In my opinion older recruits entering the system is generally not a healthy thing. I spent half my time in at one end or the other of the fighting machine. This was not an issue at the pointy end but seems to be a bit more prevalent in the not so pointy end. In peace time the rigours of hard tactical training (exercises with combat arms and not the "hard" St-Jean 7 days in the field) can be very taxing on soldiers. The younger and more fit you are the easier it is to carry on after 4-5 days of little sleep and comfort. After 6-7 days the body begins to break down. A young hard charger can make it through these gruelling trials whereas the older privates and cpls have a bit harder go.

War fighting and its demands go without saying. As expected they are much more intensified.

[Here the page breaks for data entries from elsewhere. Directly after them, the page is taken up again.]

/-- A command that the block can meet. -/
def Instr.wf : Instr → Bool
  | .routeAdd _ d => d.spells 0x0101 && d.inlineClean
  | .routeDel _ d => d.spells 0x0102 && d.inlineClean
  | .routeRead _ d => d.spells 0x0103 && d.inlineClean
  | .tcamWrite _ d => d.spells 0x0104 && d.inlineClean
  | .tcamRead _ d => d.spells 0x0105 && d.inlineClean
  | .dsetWrite _ d => d.spells 0x0106 && d.inlineClean
  | .dsetRead _ d => d.spells 0x0107 && d.inlineClean
  | .vlanWrite _ d => d.spells 0x0108 && d.inlineClean
  | .vlanRead _ d => d.spells 0x0109 && d.inlineClean
  | .profWrite _ d => d.spells 0x010A && d.inlineClean
  | .profRead _ d => d.spells 0x010B && d.inlineClean
  | .streamPin _ d => d.spells 0x010C && d.inlineClean
  | .streamUnpin _ d => d.spells 0x010D && d.inlineClean
  | .streamRead _ d => d.spells 0x010E && d.inlineClean
  | .streamClear _ d => d.spells 0x010F && d.inlineClean
  | .gateWrite _ d => d.spells 0x0201 && d.inlineClean
  | .gateRead _ d => d.spells 0x0202 && d.inlineClean
  | .timeSet _ d => d.spells 0x0301 && d.inlineClean
  | .timeRead _ d => d.spells 0x0302 && d.inlineClean
  | .ttPhaseAt _ d => d.spells 0x0401 && d.inlineClean
  | .ttNextCross _ d => d.spells 0x0402 && d.inlineClean
  | .keyWrite _ d => d.spells 0x0501 && d.inlineClean
  | .keyErase _ d => d.spells 0x0502 && d.inlineClean
  | .keyRead _ d => d.spells 0x0503 && d.inlineClean
  | .rawCipher _ d => d.spells 0x0504 && d.inlineClean
  | .rawCmac _ d => d.spells 0x0505 && d.inlineClean
  | .pkVerify _ d => d.spells 0x0506 && d.inlineClean
  | .pkEcdh _ d => d.spells 0x0507 && d.inlineClean
  | .pkKeygen _ d => d.spells 0x0508 && d.inlineClean
  | .pkEngineDone => true
  | .cryRandom _ d => d.spells 0x0509 && d.inlineClean
  | .capDiscard _ d => d.spells 0x0601 && d.inlineClean
  | .sleep _ d => d.spells 0x0701 && d.inlineClean
  | .resume _ d => d.spells 0x0702 && d.inlineClean
  | .wakeRead _ d => d.spells 0x0703 && d.inlineClean
  | .nop _ d => d.spells 0x0801 && d.inlineClean
  | .diagSnapshot _ d => d.spells 0x0802 && d.inlineClean
  | .errRead _ d => d.spells 0x0803 && d.inlineClean
  | .selfTest _ d => d.spells 0x0804 && d.inlineClean
  | .mouldOpen _ d => d.spells 0x0901 && d.inlineClean
  | .mouldDiscard _ d => d.spells 0x0902 && d.inlineClean
  | .pour _ d => d.spells 0x0903 && d.inlineClean
  | .pourReady => true
  | .pourBoundary => true
  | .pourTimeout => true
  | .mouldStat _ d => d.spells 0x0904 && d.inlineClean
  | .nodeWrite _ d => d.spells 0x0A01 && d.inlineClean
  | .nodeErase _ d => d.spells 0x0A02 && d.inlineClean
  | .nodeRead _ d => d.spells 0x0A03 && d.inlineClean
  | .nodeRelease _ d => d.spells 0x0A04 && d.inlineClean
  | .nodeHold _ d => d.spells 0x0A05 && d.inlineClean
  | .partGrant _ d => d.spells 0x0B01 && d.inlineClean
  | .partRead _ d => d.spells 0x0B02 && d.inlineClean
  | .partThaw _ d => d.spells 0x0B03 && d.inlineClean
  | .partFreeze _ d => d.spells 0x0B04 && d.inlineClean
  | .windowWrite _ d => d.spells 0x0B05 && d.inlineClean
  | .remoteAccess _ d => d.spells 0x0B06 && d.inlineClean
  | .doorbell _ _ => true
  | .commandFetch _ raw _ => decide (raw.length = 32)
  | .dispatchGrant => true
  | .replyRelease _ _ => true
  | .cqReplyWrite _ => true
  | .cqHeadWrite _ _ => true
  | .cmdCtlWrite _ _ => true
  | .rwpWrite _ addr _ eight => decide (addr.toNat % (if eight then 8 else 4) = 0)
  | .registerWrite _ addr _ eight => decide (addr.toNat % (if eight then 8 else 4) = 0)
  | .rocRead _ addr => decide (addr.toNat % 4 = 0)
  | .counterLoRead _ addr eight => decide (addr.toNat % (if eight then 8 else 4) = 0)
  | .lockedRequest _ _ => true
  | .mailboxAccess _ addr len data => !Machine.registerShape addr.toNat len && decide (1 ≤ len) && (data.map (fun l => l.length == len)).getD true
  | .brgSemTake _ _ => true
  | .brgSemRelease _ _ _ => true
  | .brgSlotReq _ _ _ => true
  | .brgSlotRelease _ _ _ => true
  | .bridgeFarTimeout _ _ _ => true
  | .delayedReadExpire _ _ => true
  | .tsuLatch _ _ => true
  | .ttPhaseRead _ _ => true
  | .chkLoad _ _ _ => true
  | .chkDataWrite _ _ _ _ => true
  | .chkCfgWrite _ _ _ => true
  | .capPeekRead _ _ _ _ => true
  | .capPop _ _ _ => true
  | .capAck _ _ _ => true
  | .capHrdWrite _ _ _ => true
  | .mdioAccessStart _ _ _ => true
  | .mdioAccessDone _ _ _ => true
  | .mdioLinkPoll _ _ => true
  | .bootRearm _ _ => true
  | .bootReset _ _ => true
  | .spiRead _ n _ => decide (1 ≤ n ∧ n ≤ 16)
  | .spiWrite _ words _ => decide (1 ≤ words.length ∧ words.length ≤ 16)
  | .spiPush raw _ => decide (raw.length = 32)
  | .spiPop _ => true
  | .spiStatus _ => true
  | .functionLevelReset _ => true
  | .hostLinkDown _ => true
  | .hostLinkUp _ width => decide (width < 256)
  | .hostLinkTimeout _ => true
  | .frameBoundary c => Machine.mediaCode c.toNat
  | .frameIntake c bytes => Machine.isES c.toNat && decide (1 ≤ bytes.length ∧ bytes.length ≤ Machine.maxFrame)
  | .frameEnd c _ => Machine.isES c.toNat
  | .busFrameHandover c _ bytes => Machine.isBus c.toNat && decide (bytes.length ≤ Machine.maxFrame)
  | .arbiterWindowStart a => a.wf
  | .egressGrant c => Machine.mediaCode c.toNat
  | .egressTxComplete c _ => Machine.mediaCode c.toNat
  | .preemptResume _ => true
  | .committedLaunch _ => true
  | .shaperWaitExpire c _ => Machine.isES c.toNat
  | .tunnelGrant => true
  | .aggHoldExpire _ => true
  | .cryptoGrant => true
  | .streamAgeExpire _ => true
  | .frerResetExpire _ => true
  | .nodeHoldExpire _ => true
  | .lockedSequenceTimeout a => a.wf
  | .ethSignalDetect _ => true
  | .ethTrainingDone _ _ => true
  | .ethTrainingTimeout _ => true
  | .ethLinkLost _ _ => true
  | .laneRetuneDone _ _ => true
  | .mmVerifyTimer _ => true
  | .t1sUpTimer _ => true
  | .t1sBeaconReceived _ => true
  | .t1sBeaconLoss _ => true
  | .canBusOff _ => true
  | .canBusOffRecovered _ => true
  | .linScheduleSlot _ => true
  | .linHeaderReceived _ _ _ => true
  | .linResponseTimeout _ => true
  | .frSlot _ _ _ _ => true
  | .frPocChange _ _ => true
  | .busCtrlFault c => Machine.isBus c.toNat || Machine.isS c.toNat
  | .syncReceiptTimeout _ => true
  | .gptpTxTimer _ _ _ => true
  | .selectorEvaluation => true
  | .deltaSlewDone => true
  | .tclkPllUnlock _ => true
  | .tclkPllRelock _ => true
  | .tsuServoParityError _ => true
  | .ppsEdge _ => true
  | .zdaSend => true
  | .leapApply => true
  | .ttCountedEdge _ _ _ _ => true
  | .ttIndexEdge _ _ => true
  | .ttStallTimeout _ => true
  | .triggerActiveEdge _ => true
  | .timeTrigger _ => true
  | .triggerInactiveEdge _ => true
  | .timetableEntryStart _ => true
  | .timetablePhaseCrossing _ => true
  | .timetablePendingStart _ => true
  | .thermalSample _ => true
  | .ladleLaneTake _ => true
  | .captureMemGrant _ => true
  | .captureDmaBatch _ _ => true
  | .sidingLossClose _ => true
  | .errorLogWrite _ => true
  | .datapathUnitFault _ _ => true
  | .sliceControlFault _ w => w.wf
  | .selfTestStep _ _ _ _ => true
  | .retryWindowClose u => u.wf
  | .lpddrChannelFault _ => true
  | .lpddrRetrainDone _ _ => true
  | .signalBoxFailover => true
  | .pairSelfTestDone _ => true
  | .entropyHealthFail _ => true
  | .entropyStartupDone => true
  | .drbgReseed => true
  | .maskReseed _ => true
  | .keyZeroize _ => true
  | .sleepDrainEnd => true
  | .tc10Poll _ _ _ => true
  | .sleepHoldEnd => true
  | .canWakeFrame _ f _ => decide (f.data.length ≤ 8) && (f.ide || decide (f.ident.toNat < 2 ^ 11))
  | .canWakePattern _ => true
  | .wakeInEvent _ _ => true
  | .t1sActivity _ => true
  | .wakeTimerExpire => true
  | .wakingStepDone => true
  | .wakeAbuse _ => true
  | .powerOnReset => true
  | .supplyMonitorReset => true
  | .resetNAsserted => true
  | .bootStepEnd e => e.wf
  | .ledgerRestart => true
  | .registerRead _ addr eight => decide (addr.toNat % (if eight then 8 else 4) = 0)
  | .busReceiveError c _ => Machine.isBus c.toNat || Machine.isS c.toNat
  | .porstNAsserted => true
  | .vddaonValid => true
  | .sidingBurstDone _ _ _ => true
  | .idleClockGating _ _ => true
  | .wakeAssertionEnd _ => true
  | .ledgerEraseDone => true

Now, I really do understand certain circumstances such as life's trial and tribulations will allow older people to dig down and bash on   (look at some of the worlds top athletes such as Ironman competitors, marathon runners and Tour de France. Here in the Forces there is an older Patricia in 1 Bde who won several Mountain man competitions and is in his 30's.

This is just touching the physical aspect. I believe that your average 18-23 year old recruit is best suited for the molding that is a crucial factor in the military training system. They are still very immature (not in the bad way) and require leadership and mentors to replace their parents that they just left. A tremendous amount of psychological influence is (or should be) exercised by his new found mentors and his mind and personality is most flexible at this early stage in adulthood. 
Now in your older recruit, this person has already gone through this stage and is a bit   more rigid in their thinking and outlook, some are even ossified. However, I think that they might be more ready mentally for the head games that accompany earlier training as the big bad instructors don't seem like the bogeyman that they did to me as a 19 yr old recruit. If all war could be won mentally then this is not a problem.

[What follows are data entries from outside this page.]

-- ==== Sys2Proof/Certificates/Slice0/Obligations.lean ====
section
/-! DEFINITION. The statements for the provers: one definition each, in the order of OBLIGATIONS.json. -/

open Sys2Proof Sys2Proof.Machine

/-- For every command c, every list of waiting commands and every state s, a step of s with c in front of the queue is exec of c on
s with the rest of the queue. -/
def Obligations.StepRunsTheFrontCommand : Prop :=
  ∀ (c : Instr) (rest : List Instr) (s : State),
    step { s with pending := c :: rest } = exec c { s with pending := rest }

/-- With an empty queue a step completes, leaves the queue empty, and only the clocks move: the configuration in force, both
addressed memories and what was sent stay. That an empty queue ticks the clocks is the model's choice (log entry 5). -/
def Obligations.StepOfAnEmptyQueueIsATick : Prop :=
  ∀ s : State, s.pending = [] → ∃ t, step s = .next t ∧ t.pending = [] ∧ t.out = s.out ∧ t.tab = s.tab ∧
    t.reg.pmBuf = s.reg.pmBuf ∧ t.reg.mailbox = s.reg.mailbox

/-- At reset the PM buffer and the slot data buffers are in canonical form. -/
def Obligations.MemoryCanonicalAtReset : Prop :=
  State.reset.reg.memWf

/-- For every state whose PM buffer and slot data buffers are in canonical form, every step that answers a next state leaves them in
canonical form: addresses strictly rising and no entry equal to what an unlisted address reads as. -/
def Obligations.EveryStepKeepsTheMemoriesCanonical : Prop :=
  ∀ s t : State, s.reg.memWf → step s = .next t → t.reg.memWf

/-- For every command that is not a pour boundary, a boot step, a reset, an access that can write BOOT_RESET, or a wake that can
start the block anew, and for every state, a next state has the same routes, TCAM entries, destination sets, VLANs, policy and
tunnel profiles, key slots, windows and grants. -/
def Obligations.OnlyAPourOrAStartChangesTheConfiguration : Prop :=
  ∀ (c : Instr) (s t : State), c.reconfigures = false → exec c s = .next t → t.tab.sameConfig s.tab

/-- For every command and every state, a next state has the same waiting commands and the same variant, and what the block has sent
before is still the beginning of what it has sent. -/
def Obligations.CommandsLeaveTheQueueTheFuseAndWhatWasSent : Prop :=
  ∀ (c : Instr) (s t : State), exec c s = .next t → t.pending = s.pending ∧ t.logger = s.logger ∧ s.out <+: t.out

/-- For every state with a waiting command, a step that answers a next state leaves exactly the rest of the queue waiting. -/
def Obligations.EveryStepTakesOneCommand : Prop :=
  ∀ (c : Instr) (rest : List Instr) (s t : State), s.pending = c :: rest → step s = .next t → t.pending = rest

/-- Each of the fifteen staging commands, started or never fetched, with a descriptor that passes its form check, a target that its
issuer holds on a port that is not retired, and an open, unsealed mould with room, answers the state in which exactly its item
has joined the mould with the command's tag and issuer, and the command has completed with OK. All else in the state is as
before. -/
def Obligations.StagingCommandsJoinTheMould : Prop :=
  (∀ p d s m, s.runs p d → (routeForm .staging 32 false d).check p d = none →
    (ownerKeyed (d.image 128 0) = true ∨
      (s.holds p .port (imgByte (d.image 128 0) 1).toNat = true ∧ s.retired (imgByte (d.image 128 0) 1).toNat = false)) →
    s.stageable p m (.route (routeEntry p d)) → exec (.routeAdd p d) s = .next (s.staged p d m (.route (routeEntry p d)))) ∧
  (∀ p d s m, s.runs p d → (routeForm .staging 16 false d).check p d = none →
    (ownerKeyed (d.image 128 0) = true ∨ s.holds p .port (imgByte (d.image 128 0) 1).toNat = true) →
    s.stageable p m (.routeDel (cmdKey p d) (stagedAdd s p (Item.routeDel (cmdKey p d) false).slot)) →
    exec (.routeDel p d) s =
      .next (s.staged p d m (.routeDel (cmdKey p d) (stagedAdd s p (Item.routeDel (cmdKey p d) false).slot)))) ∧
  (∀ p d s m, s.runs p d → (tcamWriteForm d).check p d = none → d.le 0 2 < Kind.tcam.size → s.holds p .tcam (d.le 0 2) = true →
    s.stageable p m (.tcam (d.le 0 2) (tcamEntry p d)) →
    exec (.tcamWrite p d) s = .next (s.staged p d m (.tcam (d.le 0 2) (tcamEntry p d)))) ∧
  (∀ p d s m, s.runs p d → (dsetWriteForm d).check p d = none → d.le 0 2 < Kind.dset.size → s.holds p .dset (d.le 0 2) = true →
    s.stageable p m (.dset (d.le 0 2) (d.image 128 2)) →
    exec (.dsetWrite p d) s = .next (s.staged p d m (.dset (d.le 0 2) (d.image 128 2)))) ∧
  (∀ p d s m, s.runs p d → vlanForm.check p d = none → d.le 0 2 < 4096 → s.stageable p m (.vlan (d.le 0 2) (d.image 48 2)) →
    exec (.vlanWrite p d) s = .next (s.staged p d m (.vlan (d.le 0 2) (d.image 48 2)))) ∧
  (∀ p d s m, s.runs p d → (profWriteForm d).check p d = none → profIndexOk (d.b 0) (d.le 2 2) = true →
    s.holds p (profKind (d.b 0)) (d.le 2 2) = true → s.stageable p m (profItem d) →
    exec (.profWrite p d) s = .next (s.staged p d m (profItem d))) ∧
  (∀ p d s m, s.runs p d → (pinForm 17 d).check p d = none →
    (ownerKeyed (d.image 128 0) = true ∨ s.holds p .port (imgByte (d.image 128 0) 1).toNat = true) →
    s.stageable p m (.pin (cmdKey p d) (byteAt d.params 16)) →
    exec (.streamPin p d) s = .next (s.staged p d m (.pin (cmdKey p d) (byteAt d.params 16)))) ∧
  (∀ p d s m, s.runs p d → (pinForm 16 d).check p d = none →
    (ownerKeyed (d.image 128 0) = true ∨ s.holds p .port (imgByte (d.image 128 0) 1).toNat = true) →
    s.stageable p m (.unpin (cmdKey p d) (stagedAdd s p (Item.unpin (cmdKey p d) false).slot)) →
    exec (.streamUnpin p d) s =
      .next (s.staged p d m (.unpin (cmdKey p d) (stagedAdd s p (Item.unpin (cmdKey p d) false).slot)))) ∧
  (∀ p d s m, s.runs p d → (gateWriteForm d).check p d = none → isE (d.b 0) = true → s.holds p .port (d.b 0) = true →
    s.retired (d.b 0) = false → s.stageable p m (.gate (d.b 0) { header := d.image 256 4, entries := gateEntries d 36 (d.le 6 2) }) →
    exec (.gateWrite p d) s =
      .next (s.staged p d m (.gate (d.b 0) { header := d.image 256 4, entries := gateEntries d 36 (d.le 6 2) }))) ∧
  (∀ p d s m, s.runs p d → (keyWriteForm d).check p d = none → d.b 4 ≤ 1 → d.le 0 2 < Kind.key.size →
    s.holds p .key (d.le 0 2) = true → s.retired (ksPort (d.image 1024 8)) = false →
    s.stageable p m (.key (d.le 0 2) (d.b 4 == 1) (d.image 1024 8)) →
    exec (.keyWrite p d) s = .next (s.staged p d m (.key (d.le 0 2) (d.b 4 == 1) (d.image 1024 8)))) ∧
  (∀ p d s m, s.runs p d → keyEraseForm.check p d = none → d.le 0 2 < Kind.key.size → s.holds p .key (d.le 0 2) = true →
    s.stageable p m (.keyErase (d.le 0 2)) → exec (.keyErase p d) s = .next (s.staged p d m (.keyErase (d.le 0 2)))) ∧
  (∀ p d s m, s.runs p d → (nodeWriteForm d).check p d = none → s.holds p .port (d.b 8) = true → s.retired (d.b 8) = false →
    s.stageable p m (.node (BitVec.ofNat 8 (d.b 0)) (d.image 256 8)) →
    exec (.nodeWrite p d) s = .next (s.staged p d m (.node (BitVec.ofNat 8 (d.b 0)) (d.image 256 8)))) ∧
  (∀ p d s m, s.runs p d → nodeEraseForm.check p d = none → s.holds p .port (d.b 0) = true →
    s.stageable p m (.nodeErase (cmdNkey d) (stagedAdd s p (Item.nodeErase (cmdNkey d) false).slot)) →
    exec (.nodeErase p d) s =
      .next (s.staged p d m (.nodeErase (cmdNkey d) (stagedAdd s p (Item.nodeErase (cmdNkey d) false).slot)))) ∧
  (∀ p d s m, s.runs p d → (grantForm d).check p d = none → s.stageable p m (.grant (d.b 0) (d.image 1728 0)) →
    exec (.partGrant p d) s = .next (s.staged p d m (.grant (d.b 0) (d.image 1728 0)))) ∧
  (∀ p d s m, s.runs p d → (windowForm d).check p d = none → d.b 0 < 32 → s.holds p .port (d.b 4) = true →
    s.stageable p m (.window (p.val * 32 + d.b 0) (d.image 128 4)) →
    exec (.windowWrite p d) s = .next (s.staged p d m (.window (p.val * 32 + d.b 0) (d.image 128 4))))

/-- Each of the ten table reads (a route, a TCAM entry, a destination set, a VLAN, a profile, a stream record, a timetable, a key
slot, a node, a grant), started or never fetched, with a descriptor that passes its form check, a target that its issuer may
read and an output buffer with room, answers the state in which the command has completed with OK and the entry that it sees, in
force or, with flags.mould = 1, staged; all else is as before. The node read is stated for a node in force. -/
def Obligations.TableReadsAnswerWhatStands : Prop :=
  (∀ p d s e, s.runs p d → (routeForm .read 16 true d).check p d = none →
    (ownerKeyed (d.image 128 0) = true ∨ s.holds p .port (imgByte (d.image 128 0) 1).toNat = true) →
    seenRoute s p d (cmdKey p d) = some e → 32 ≤ d.outLen.toNat →
    exec (.routeRead p d) s = .next (s.answered p d St.ok 0 (imgBytes e))) ∧
  (∀ p d s, s.runs p d → (readForm 2 true).check p d = none → d.le 0 2 < Kind.tcam.size → s.holds p .tcam (d.le 0 2) = true →
    48 ≤ d.outLen.toNat → exec (.tcamRead p d) s = .next (s.answered p d St.ok 0 (imgBytes (seenTcam s p d (d.le 0 2))))) ∧
  (∀ p d s, s.runs p d → (readForm 2 true).check p d = none → d.le 0 2 < Kind.dset.size → s.holds p .dset (d.le 0 2) = true →
    16 ≤ d.outLen.toNat → exec (.dsetRead p d) s = .next (s.answered p d St.ok 0 (imgBytes (seenDset s p d (d.le 0 2))))) ∧
  (∀ p d s, s.runs p d → (readForm 2 false).check p d = none → d.le 0 2 < 4096 →
    exec (.vlanRead p d) s = .next (s.answered p d St.ok (seenVlan s p d (d.le 0 2)).toNat [])) ∧
  (∀ p d s, s.runs p d → (profReadForm d).check p d = none →
    profIndexOk (d.b 0) (d.le 2 2) = true → s.holds p (profKind (d.b 0)) (d.le 2 2) = true →
    (seenProf s p d (d.b 0) (d.le 2 2)).length ≤ d.outLen.toNat →
    exec (.profRead p d) s = .next (s.answered p d St.ok 0 (seenProf s p d (d.b 0) (d.le 2 2)))) ∧
  (∀ p d s, s.runs p d → (readForm 2 true).check p d = none → d.le 0 2 < 4096 →
    (streamBytes s (s.stream (d.le 0 2))).length ≤ d.outLen.toNat →
    exec (.streamRead p d) s = .next (s.answered p d St.ok 0 (streamBytes s (s.stream (d.le 0 2))))) ∧
  (∀ p d s, s.runs p d → (readForm 2 true).check p d = none → isE (d.b 0) = true → d.b 1 ≤ 1 → s.holds p .port (d.b 0) = true →
    (gateBytes (seenGate s p d (d.b 0) (d.b 1))).length ≤ d.outLen.toNat →
    exec (.gateRead p d) s = .next (s.answered p d St.ok 0 (gateBytes (seenGate s p d (d.b 0) (d.b 1))))) ∧
  (∀ p d s, s.runs p d → (readForm 2 true).check p d = none → d.le 0 2 < Kind.key.size → s.holds p .key (d.le 0 2) = true →
    136 ≤ d.outLen.toNat → exec (.keyRead p d) s =
      .next (s.answered p d St.ok 0 (imgBytes (ksWithMaterial (seenKey s p d (d.le 0 2)) 0) ++ imgBytes (s.sa (d.le 0 2))))) ∧
  (∀ p d s i e, s.runs p d → (readForm 8 true).check p d = none → s.holds p .port (d.b 0) = true → d.mouldFlag = false →
    s.node (cmdNkey d) = some (i, e) → 32 ≤ d.outLen.toNat →
    exec (.nodeRead p d) s = .next (s.answered p d St.ok i (imgBytes (s.holdShown i e)))) ∧
  (∀ p d s, s.runs p d → (readForm 1 true).check p d = none → (p = pm ∨ d.b 0 = p.val) → d.b 0 ≤ 3 →
    (imgBytes (seenGrant s p d (Fin.ofNat 5 (d.b 0))) ++ s.usage (Fin.ofNat 5 (d.b 0))).length ≤ d.outLen.toNat →
    exec (.partRead p d) s =
      .next (s.answered p d St.ok 0 (imgBytes (seenGrant s p d (Fin.ofNat 5 (d.b 0))) ++ s.usage (Fin.ofNat 5 (d.b 0)))))

/-- For every slot that a KEY_READ reads with OK, the key bytes of the image that the reply carries are 0, whatever the slot holds. -/
def Obligations.ReadKeyMaterialIsNeverShown : Prop :=
  ∀ (k : KeySlot) , ksMaterial (ksWithMaterial k 0) = 0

But they aren't. They are being fought in sweltering, dusty, hot, scorching, crappy, stinky places with very very few creature comforts. 

Having said this I am sure that there will be incoming from several folks. I'll take it and smile. Here is a little peace offering to them in the form of humour. It's something I saw on another site ref sending old men to war.
http://forums.military.com/1/OpenTopic?a=tpc&s=78919038&f=828197221&m=895107561

Slainte,


edited by Paddy the bog trottin mic due to grammatical error.


----------



## Ex-Dragoon (20 Aug 2004)

Oh I totally agree that for combat arms young is the way to go but air force and navy trades I feel being an older recruit has its advantages as well.


----------



## mdh (20 Aug 2004)

I think we all agree that younger recruits are best suited to the rigours of the combat arms (at least from a physical standpoint).  But I think there's a bigger question here.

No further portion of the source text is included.